DATA section start

/-- An ended step discarded while its rows commit: a chained discard where the next step has begun (R380); the next step runs through with void rows and its composition is void. -/
def State.discardTail (s : State) (w : Nat) (tag : W16) (cause : Nat) : State :=
  match (s.wingAt w).tails.find? fun t => t.tag = tag with
  | none => s
  | some t =>
    let s1 := (s.updStep w tag fun y => { y with discarded := cause }).purgeUnits w tag
    let s2 := s1.event 3 0x26 w tag.toNat cause
    let s2a := match (s2.wingAt w).replayOf with
      | some d => s2.voidComposition d
      | none => s2
    let s3 := (s2a.stopJobs w tag).dropBehind w
    let s4 := match (s3.wingAt w).running with
      | none => s3
      | some n =>
        if n.discarded ≠ 0 then s3.updStep w n.tag fun y => { y with rows := y.rows.map fun (r : RowAsg) => { r with void := true } }
        else
          let u := (s3.voidComposition n).ledgerAdd (ledgerWing w 3) 1
          (((u.updStep w n.tag fun y => { y with
            discarded := cause, rows := y.rows.map fun (r : RowAsg) => { r with void := true } }).purgeUnits w n.tag).event 3 0x26 w n.tag.toNat cause)
    ((s4.updWing w fun x => { x with replayOf := none }).askReplay w (s.replayRows w t)).retireStep w tag

/-- A step discarded, running or ended. -/
def State.discardStep (s : State) (w : Nat) (tag : W16) (cause : Nat) : State :=
  if ((s.wingAt w).running.map (·.tag)) = some tag then s.discardRunning w cause else s.discardTail w tag cause

/-! ## Windows (R51, R238) -/

/-- The run of a step overlaps a throttling period (R201). -/
def Step.overlaps (t : Step) (s : State) : Bool := s.throttled || (t.throttled && t.excluded)

/-- Time is measured for a step (R194). -/
def Step.free (t : Step) (s : State) : Bool := !t.excluded && !s.throttled

/-- A row of a window has not been released. -/
def Step.lacksRow (t : Step) (win : Window) : Bool :=
  (List.range win.rowCount).any fun i => !t.released.contains (win.firstRow + i)

/-- WINDOW_OPEN (R51, R77): the window takes beats; an Intake/Merge domain not yet active at the first open is a late acknowledge. -/
def execWindowOpen (wing : Fin 4) (window : Nat) (s : State) : Host.Outcome State Fault Refusal :=
  if s.dead then .next s else
  let w := wing.val
  match (s.wingAt w).running with
  | none => .next s
  | some t =>
    match t.shape.windows[window]? with
    | none => .next s
    | some win =>
      if t.openWindows.contains window || t.closedWindows.contains window || decide (s.now < t.startAt + win.openAt) then .next s
      else
        let first := t.openWindows.isEmpty && t.closedWindows.isEmpty
        let s1 := s.updStep w t.tag fun y => { y with openWindows := window :: y.openWindows }
        if first && !s.active .intake then
          let x := s.power.intake
          let lat := s.now - x.wokenAt.toNat
          let s2 := ((s1.updStep w t.tag fun y => { y with excluded := true, lateAck := true }).count 0 13 1).ledgerAdd 10 1
          .next (s2.report 0x0002 1 0x08 w 255 [t.tag.toNat, lat, b2n (!s.power.fclkAck) + 2 * b2n (!s.power.registrar.ack) + b2n (!x.ack) * 2 ^ 3])
        else .next s1
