/-- RETIRE_ROW (R390): the lowest spare never used takes the row. -/
def execRetireRow (ring : Fin 8) (s : State) : Host.Outcome State Fault Refusal :=
  .next (clearCommand 0x55 retireLayout (fun c s =>
      let region := field c.payload 0 2
      let spare := SMap.getD s.integ.sparesUsed region 0
      match s.conflict 8 region with
      | some k => .busy s k
      | none =>
        if Config.regionSpares s.kpr.size region ≤ spare then .refuse s stNoSpare
        else
          { state := { s with maint := { s.maint with retire := some (region, field c.payload 4 4, spare) } }.startActivity
              8 region (some s.rings.applySeq) 0
            status := stPending }) ring s)

/-- ROW_RETIRED (R390): the copy is complete, the logical row is redirected, its sticky marks are cleared. -/
def execRowRetired (s : State) : Host.Outcome State Fault Refusal :=
  if s.dead then .next s else
  match s.maint.retire with
  | none => .next s
  | some (region, row, spare) =>
    let s1 := { s with
      maint := { s.maint with retire := none }
      integ := { s.integ with
        retired := SMap.put s.integ.retired (region * 2 ^ 17 + row) spare
        sparesUsed := SMap.put s.integ.sparesUsed region (spare + 1)
        stickyNow := s.integ.stickyNow.filter fun k => decide (k / 64 ≠ wordKey region row 0 / 64) } }
    .next (((s1.report 0x0015 0 0x09 255 255 [region, row, spare]).ledgerAdd (192 + 4 * region + 3) 1).endActivity 8 region stOk)

/-! ## Lockstep and overruns (R374, R393) -/

/-- LOCKSTEP (R374): a mismatch soft resets Control; a second one within 1,000,000 µs sends FAILURE and halts the part. -/
def execLockstep (pairB : Bool) (s : State) : Host.Outcome State Fault Refusal :=
  if s.active .control && !s.dead then
    let second := match s.integ.lockstepAt with
      | none => false
      | some t => decide (s.now - t.toNat ≤ 100000000)
    let s1 := { s with integ := { s.integ with lockstepAt := some s.kpr.ktime } }
    let s2 := (((s1.ledgerAdd 11 1).count 6 13 1).report 0x0020 (if second then 2 else 1) 0x0A 255 255 [b2n pairB, if second then 2 else 1]).ownReset
      .control 0x0A 1
    .next (if second then
        let s3 := s2.sendFailure 0x06
        { s3 with kpr := { s3.kpr with haltCode := 0x06 } }
      else s2)
  else .next s

/-- COMPOSE_OVERRUN (R393): a composition not complete 4,000 ticks behind its compose point. -/
def execComposeOverrun (wing : Fin 4) (s : State) : Host.Outcome State Fault Refusal :=
  let w := wing.val
  let x := s.wingAt w
  let stuck := match x.composed with
    | some t => !t.replay && !(s.writesDone w t && s.keysDone w) && decide (t.composeKtime.toNat + 4000 ≤ s.now)
    | none => match x.composeAt with
      | some c => s.composeDue w && decide (c.toNat + 4000 ≤ s.now)
      | none => false
  .next (if stuck && s.active .curator && !s.dead then s.ownReset .curator 0x03 2 else s)

/-- TREE_OVERRUN (R393): a tree has held one unit for four times its bound. -/
def execTreeOverrun (tree : Nat) (s : State) : Host.Outcome State Fault Refusal :=
  match SMap.find s.path.trees tree with
  | none => .next s
  | some ts =>
    .next (if s.active .intake && !s.dead && decide (4 * ts.bound ≤ (s.now - ts.takenAt.toNat) * 36) then s.ownReset .intake 0x04 3 else s)

/-- Cycles within which a lane completes a unit (R260). -/
def laneBound (b : Sampling) (r : MergeRes) : Nat :=
  let n := r.n
  let j := restricted b r
  let jk := if b.method = 2 then b.k else 1
  let e := if b.method = 2 then (if b.topP = 0 ∧ b.minP = 0 then j else min (min (j + 1) jk) n) else 1
  16 + 32 * ceilDiv r.km 256 + e + (20 + j) + (if b.logprobs = 0 then 0 else 24 + b.logprobs)

/-- LANE_OVERRUN (R393): a lane has held one unit for four times its bound. -/
def execLaneOverrun (lane : Nat) (s : State) : Host.Outcome State Fault Refusal :=
  match SMap.find s.path.lanes lane with
  | none => .next s
  | some l =>
    let b := ((s.unitStep l.result.wing l.result.tag).map fun t => (nth t.rows l.result.row {}).sampling).getD {}
    .next (if s.active .docent && !s.dead && decide (4 * laneBound b l.result ≤ (s.now - l.takenAt.toNat) * 36) then s.ownReset .docent 0x06 4 else s)

end Sys2Proof.Machine
end

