-- ==== Sys2Proof/Certificates/Slice0/Obligations.lean ====
section
/-! DEFINITION. The statements about the model, for the provers. Each names the rules of the spec it rests on; where one rests on a choice of the model, its docstring says so and names the log entry. -/

open Sys2Proof Sys2Proof.Machine Sys2Proof.Bytes Sys2Proof.Safety

/-! ## Steps and the queue -/

/-- One step takes the command at the front of the queue and runs it on the state with the queue's rest. On an empty queue one keeper tick passes, which is the model's choice (log entry 3). -/
def Obligations.StepRunsTheFrontCommand : Prop :=
  (∀ (s : State) (c : Instr) (rest : List Instr), s.pending = c :: rest → step s = exec c { s with pending := rest })
  ∧ ∀ s : State, s.pending = [] → step s = .next s.tick

/-- No command of the table is refused and none ends in a fault: each answers a next state, in every state, and acts on everything but the queue of the commands that wait. -/
def Obligations.EveryCommandAnswersANextState : Prop :=
  ∀ (c : Instr) (s : State), ∃ t, exec c s = .next t ∧ t.pending = s.pending

/-- The ring memory keeps its canonical form in every step, from every state that has it. -/
def Obligations.RingMemoryStaysCanonical : Prop :=
  ∀ s t : State, Memory.wf s.mem = true → step s = .next t → Memory.wf t.mem = true

/-- The ring memory has its canonical form at reset, every byte of it reads zero, and no command waits. -/
def Obligations.ResetMemoryReadsZero : Prop :=
  Memory.wf State.reset.mem = true ∧ (∀ a, Memory.read State.reset.mem a = 0) ∧ State.reset.pending = []

/-- R69: every keeper tick raises KTIME by one, POR_N's rise sets it to zero, and no other command changes it. -/
def Obligations.KtimeCountsTicksAndNothingElse : Prop :=
  (∀ s : State, s.tick.kpr.ktime = s.kpr.ktime + 1)
  ∧ (∀ s : State, s.kpr.porLow = true → ∃ t, exec (.resetRelease .por) s = .next t ∧ t.kpr.ktime = 0)
  ∧ ∀ (c : Instr) (s t : State), exec c s = .next t → (c = .resetRelease .por → s.kpr.porLow = false) → t.kpr.ktime = s.kpr.ktime

/-- Only SERVICE_UNLOCK ever puts the service unlock in force: no other command does, and no tick. -/
def Obligations.OnlyServiceUnlockUnlocks : Prop :=
  (∀ (c : Instr) (s t : State), exec c s = .next t → (∀ ring, c ≠ .serviceUnlock ring) → t.sec.unlocked = true → s.sec.unlocked = true)
  ∧ ∀ s : State, s.tick.sec.unlocked = true → s.sec.unlocked = true

/-! ## Replies and packets -/

/-- A reply that waits for nothing is written at once: a header with the command's OPCODE, PHASE, LENGTH, TAG, GALLERY, the status and the CRC over the packet with its CRC field zero, then APPLY_SEQ, four zero bytes and APPLY_KTIME, then the data padded to 16 bytes, at the ring's producer index, which advances by the packet's units (R94, R96, R97, R101, R104). What a reply leaves: every byte outside its reply ring (its COMMAND event reaches the Control event ring in a later tick, R405), and every part of the state but the Keeper's interrupt bits, the rings, the counters and trace, the bank's pipeline, armed injections, outputs, the debug port's write counts and the model's free values (R94). -/
def Obligations.RepliesAreWrittenToTheirRing : Prop :=
  (
    ∀ (u : State) (c : Cmd) (d : Done), d.waits = none → Memory.wf d.state.mem = true →
      let p := d.state.pairAt c.ring
      let units := 2 + ceilDiv d.data.length 16
      let head := ofLe 1 c.op ++ ofLe 1 (if p.rplPi.getLsbD 12 then 0 else 0x80) ++ ofLe 2 units ++ ofLe 4 c.tag ++ ofLe 1 c.gallery ++ ofLe 1 d.status ++ ofLe 2 0
      let body := ofLe 4 u.rings.applySeq.toNat ++ ofLe 4 0 ++ ofLe 8 u.kpr.ktime.toNat ++ slice d.data 0 ((units - 2) * 16)
      let packet := head ++ ofLe 4 (crc32c (head ++ ofLe 4 0 ++ body)) ++ body
      (∀ a, Memory.read (answered c u d).mem a = Memory.read (writeRpl d.state.mem c.ring (p.rplPi.toNat % 4096 * 16) packet) a)
      ∧ ((answered c u d).pairAt c.ring).rplPi = p.rplPi + BitVec.ofNat 13 units)
  ∧ (
    ∀ (u : State) (c : Cmd) (d : Done), d.waits = none → Memory.wf d.state.mem = true →
      (∀ a, (a < 0x180000 + c.ring * 0x10000 ∨ 0x180000 + c.ring * 0x10000 + 0x10000 ≤ a) →
        Memory.read (answered c u d).mem a = Memory.read d.state.mem a)
      ∧ (answered c u d).galleries = d.state.galleries ∧ (answered c u d).reg = d.state.reg ∧ (answered c u d).wings = d.state.wings
      ∧ (answered c u d).path = d.state.path ∧ (answered c u d).pair = d.state.pair ∧ (answered c u d).ledger = d.state.ledger
      ∧ (answered c u d).mbx = d.state.mbx ∧ (answered c u d).maint = d.state.maint ∧ (answered c u d).integ = d.state.integ
      ∧ (answered c u d).cap = d.state.cap ∧ (answered c u d).power = d.state.power ∧ (answered c u d).logs = d.state.logs
      ∧ (answered c u d).pending = d.state.pending)

/-- BAD_OPCODE completes. An undefined opcode is answered with BAD_OPCODE; a LENGTH of 0 or above 2,048 is answered with BAD_LENGTH, after a chain it breaks, and stops the ring (R98, R99, R100). -/
def Obligations.BadPacketsAreAnswered : Prop :=
  (∀ (ring : Fin 8) (s t : State) (c : Cmd), opcodes.contains (s.headerAt ring.val).op = false → s.take ring.val = .whole c t →
    exec (.badOpcode ring) s = .next (t.answer c stBadOpcode []))
  ∧ ∀ (ring : Fin 8) (s : State), s.nextRing = some ring.val → (s.headerAt ring.val).lengthOk = false →
    ∃ t, exec (.badOpcode ring) s = .next t ∧ (t.pairAt ring.val).stopped = true
      ∧ (t.pairAt ring.val).cmdCi = (s.pairAt ring.val).cmdCi

/-- A packet is checked before its command has an effect: one whose CRC is wrong is answered with BAD_CRC, a chain that grows too long with BAD_LENGTH, a packet with MORE set is taken and answered with nothing, and a whole command that fails one of checks 3 to 6 is answered with that check's status and data. In all of these the command itself does nothing. A ring that is not the next to be served does nothing (R92, R97, R99, R100, R340). -/
def Obligations.PacketsAreCheckedFirst : Prop :=
  (∀ (ring : Fin 8) (image : Option ImageInfo) (capsule : Option Capsule) (op : Nat) (l : Layout) (i : Instr) (s t : State) (c : Cmd),
    (op, l, i) ∈ clearRows ring image capsule → (s.headerAt ring.val).op = op →
    (s.take ring.val = .nothing → exec i s = .next s)
    ∧ (s.take ring.val = .badCrc c t → exec i s = .next (t.answer c stBadCrc []))
    ∧ (s.take ring.val = .tooLong c t → exec i s = .next (t.answer c stBadLength []))
    ∧ (s.take ring.val = .part t → exec i s = .next t)
    ∧ ∀ st data, s.take ring.val = .whole c t → t.checks c l = some (st, data) → exec i s = .next (t.answer c st data))
  ∧ ∀ (ring : Fin 8) (op : Nat) (l : Layout) (i : Instr) (s t : State) (c : Cmd),
    (op, l, i) ∈ sealedRows ring → (s.headerAt ring.val).op = op →
    let tell := fun (u : State) => u.tellCounter s (s.headerAt ring.val).gallery
    (s.take ring.val = .nothing → exec i s = .next (tell s))
    ∧ (s.take ring.val = .badCrc c t → exec i s = .next (tell (t.answer c stBadCrc [])))
    ∧ (s.take ring.val = .tooLong c t → exec i s = .next (tell (t.answer c stBadLength [])))
    ∧ (s.take ring.val = .part t → exec i s = .next (tell t))
    ∧ ∀ st data, s.take ring.val = .whole c t → t.checks c l = some (st, data) → exec i s = .next (tell (t.answer c st data))

/-! ## Status commands -/

/-- NOP, IDENTITY_STATUS, GALLERY_INFO, PAIR_STATUS, MAINT_STATUS, GET_CERTIFICATE, GET_PROVENANCE and LEDGER_READ complete. The first five change nothing but their reply, which carries the data of R109. GET_CERTIFICATE returns the part of the certificate chain asked for, GET_PROVENANCE the signed record over the 48-byte challenge, LEDGER_READ the bytes of a range of the Ledger (R320, R321, R426). -/
def Obligations.StatusAndReadCommandsReport : Prop :=
  (
    (∀ (ring : Fin 8) (s u : State) (c : Cmd), Clear 0x00 noPayload ring s c u →
      exec (.nop ring) s = .next (answered c u { state := u }))
    ∧ (∀ (ring : Fin 8) (s u : State) (c : Cmd), Clear 0x01 noPayload ring s c u →
      exec (.identityStatus ring) s = .next (answered c u
        { state := u
          data := ofLe 4 (0xBA5A * 2 ^ 16 + Config.sizeCode u.kpr.size * 2 ^ 8 + u.kpr.stepping.toNat) ++ ofLe 2 Config.behaviour
            ++ ofLe 2 u.kpr.blockEpoch.toNat ++ ofLe 4 u.kpr.fwVersion.toNat ++ ofLe 4 u.bootStatus
            ++ ofLe 1 (pairCode u.pair.state) ++ ofLe 15 0 }))
    ∧ (∀ (ring : Fin 8) (s u : State) (c : Cmd), Clear 0x16 noPayload ring s c u →
      exec (.galleryInfo ring) s = .next (answered c u
        { state := u
          data := ofLe 1 (u.galAt c.gallery).state ++ ofLe 1 (u.galAt c.gallery).policy ++ ofLe 2 0
            ++ ofLe 4 (if c.gallery = 0 then 0 else (u.galAt c.gallery).gen.toNat)
            ++ ofLe 4 (u.liveOf c.gallery) ++ ofLe 4 (u.loans c.gallery)
            ++ budgetBytes (u.galAt c.gallery).budget }))
    ∧ (∀ (ring : Fin 8) (s u : State) (c : Cmd), Clear 0x42 noPayload ring s c u →
      exec (.pairStatus ring) s = .next (answered c u
        { state := u
          data := ofLe 1 (pairCode u.pair.state) ++ ofLe 1 u.side ++ ofLe 2 0 ++ ofLe 4 (twos 32 u.offsetNs) ++ ofLe 4 u.mirrorLag ++ ofLe 4 0 }))
    ∧ ∀ (ring : Fin 8) (s u : State) (c : Cmd), Clear 0x50 noPayload ring s c u →
      exec (.maintStatus ring) s = .next (answered c u
        { state := u
          data := ofLe 2 (sumOf (((u.maint.running.map (·.code)).eraseDups).map fun k => 2 ^ (k - 1))) ++ ofLe 1 u.maint.last
            ++ ofLe 1 u.maint.result ++ ofLe 12 0 }))
  ∧ (
    (∀ (ring : Fin 8) (s u : State) (c : Cmd), Clear 0x02 certificateLayout ring s c u →
      exec (.getCertificate ring) s = .next (answered c u
        { state := u
          data := ofLe 4 u.certificateChain.length
            ++ ofLe 4 ((u.certificateChain.drop (field c.payload 0 4)).take (field c.payload 4 4)).length ++ ofLe 8 0
            ++ (u.certificateChain.drop (field c.payload 0 4)).take (field c.payload 4 4) }))
    ∧ (∀ (ring : Fin 8) (s u : State) (c : Cmd), Clear 0x03 { lenOk := fun pl => decide (pl.length = 48) } ring s c u →
      exec (.getProvenance ring) s = .next (answered c u { state := u, data := u.provenance c.gallery c.payload }))
    ∧ ∀ (ring : Fin 8) (s u : State) (c : Cmd) (bs : List Byte), Clear 0x56 ledgerReadLayout ring s c u → u.runs 6 none = false →
      u.ledger.readAt (field c.payload 0 4) (field c.payload 4 4) = some bs →
      exec (.ledgerRead ring) s = .next (answered c u { state := u, data := ofLe 4 bs.length ++ ofLe 12 0 ++ bs }))

/-! ## Galleries -/

/-- GALLERY_OPEN completes. It opens the gallery under the policy, with its generation raised by one, its keys drawn from the shared secret and its bucket full, and answers with Basam's share, the generation, the measurement digest and the signature of the transcript; a share that is no valid point is refused with BAD_KEY. With a partner session the gallery is told to the partner, and the reply waits for its acknowledgement as well as for the key loads (R115, R116, R140, R323, R326, R340). -/
def Obligations.GalleryOpenOpens : Prop :=
  ∀ (ring : Fin 8) (s u : State) (c : Cmd), Clear 0x10 openLayout ring s c u → u.pairActRefusal c.gallery = none →
    u.runs 6 none = false →
    let b := u.drawPair
    let share := parseShare c.payload 0
    let gen := (u.galAt c.gallery).gen.toNat + 1
    let keys := openKeys (Config.ecdh b.1 share) (slice c.payload 128 32) c.gallery gen
    let told := partnerTold (u.drawn.openGallery c.gallery (field c.payload 160 1) gen keys) c.gallery (.open_ (field c.payload 160 1) gen keys)
    let t := told.1
    let head := pubBytes b.2 ++ List.replicate 31 0 ++ ofLe 4 gen ++ List.replicate 12 0 ++ hashBytes (Config.sha384 (t.measurement c.gallery))
    exec (.galleryOpen ring) s = .next (answered c u (
      if Config.p384Valid share b.1 then
        { state := t, data := head ++ deviceSign (ofLe 1 c.gallery ++ c.payload ++ head)
          waits := some { kyb := (t.galAt c.gallery).bound, fence := told.2 } }
      else .refuse u.drawn stBadKey))
    ∧ (∀ k : GalleryKeys, ((u.drawn.openGallery c.gallery (field c.payload 160 1) gen k).galAt c.gallery).state = 1
        ∧ ((u.drawn.openGallery c.gallery (field c.payload 160 1) gen k).galAt c.gallery).policy = field c.payload 160 1
        ∧ ((u.drawn.openGallery c.gallery (field c.payload 160 1) gen k).galAt c.gallery).keys = k
        ∧ ((u.drawn.openGallery c.gallery (field c.payload 160 1) gen k).galAt c.gallery).lastCtr = 0)
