/-! ## Shapes -/

theorem State.keepPeriod_kept {o0 : State} (s : State) (w : Nat) (hk : Kept o0 s) : Kept o0 (State.keepPeriod s w) := by
  unfold State.keepPeriod
  repeat' first
    | with_reducible assumption
    | simp -zeta only [Kept.other_iff]
    | with_reducible apply State.updWing_kept
    | intro _
    | extract_lets
    | simp -zeta +zetaDelta only [Kept.other_iff]

theorem State.takeBudgets_kept {o0 : State} (s : State) (w : Nat) (hk : Kept o0 s) : Kept o0 (State.takeBudgets s w) := by
  unfold State.takeBudgets
  repeat' first
    | with_reducible assumption
    | simp -zeta only [Kept.other_iff]
    | intro _
    | extract_lets
    | simp -zeta +zetaDelta only [Kept.other_iff]

/-! ## Maint -/

theorem State.startActivity_kept {o0 : State} (s : State) (code scope : Nat) (seq : Option W32) (fence : Nat) (hk : Kept o0 s) : Kept o0 (State.startActivity s code scope seq fence) := by
  unfold State.startActivity
  repeat' first
    | with_reducible assumption
    | simp -zeta only [Kept.other_iff]
    | with_reducible apply State.event_kept
    | extract_lets
    | simp -zeta +zetaDelta only [Kept.other_iff]

theorem State.dropActivity_kept {o0 : State} (s : State) (code scope : Nat) (hk : Kept o0 s) : Kept o0 (State.dropActivity s code scope) := by
  unfold State.dropActivity
  repeat' first
    | with_reducible assumption
    | simp -zeta only [Kept.other_iff]
    | intro _
    | extract_lets
    | simp -zeta +zetaDelta only [Kept.other_iff]

theorem State.endActivity_kept {o0 : State} (s : State) (code scope result : Nat) (hk : Kept o0 s) : Kept o0 (State.endActivity s code scope result) := by
  unfold State.endActivity
  repeat' first
    | with_reducible assumption
    | simp -zeta only [Kept.other_iff]
    | with_reducible apply State.raiseVec_kept
    | with_reducible apply State.event_kept
    | with_reducible apply State.dropActivity_kept
    | extract_lets
    | simp -zeta +zetaDelta only [Kept.other_iff]

theorem State.fencedActivities_kept {o0 : State} (s : State) (hk : Kept o0 s) : Kept o0 (State.fencedActivities s) := by
  unfold State.fencedActivities
  repeat' first
    | with_reducible assumption
    | simp -zeta only [Kept.other_iff]
    | with_reducible apply State.endActivity_kept
    | (with_reducible refine Kept.foldl ?_ ?_)
    | intro _
    | extract_lets
    | simp -zeta +zetaDelta only [Kept.other_iff]

theorem execIdentityStatus_kept {o0 : State} (ring : Fin 8) (s : State) (hk : Kept o0 s) : KeptOut o0 (execIdentityStatus ring s) := by
  unfold execIdentityStatus
  repeat' first
    | with_reducible assumption
    | simp -zeta only [Kept.other_iff, KeptOut.next]
    | with_reducible apply clearCommand_kept
    | intro _
    | extract_lets
    | simp -zeta +zetaDelta only [Kept.other_iff]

DATA section end

# TASK GOAL
Print only the lines from the top of the data above down to the line holding "let s3 := (s2a.stopJobs", inclusive.

# RESULT
/-- An ended step discarded while its rows commit: a chained discard where the next step has begun (R380); the next step runs through with void rows and its composition is void. -/
def State.discardTail (s : State) (w : Nat) (tag : W16) (cause : Nat) : State :=
  match (s.wingAt w).tails.find? fun t => t.tag = tag with
  | none => s
  | some t =>
    let s1 := (s.updStep w tag fun y => { y with discarded := cause }).purgeUnits w tag
    let s2 := s1.event 3 0x26 w tag.toNat cause
    let s2a := match (s2.wingAt w).replayOf with
      | some d => s2.voidComposition d
      | none => s2
    let s3 := (s2a.stopJobs w tag).dropBehind w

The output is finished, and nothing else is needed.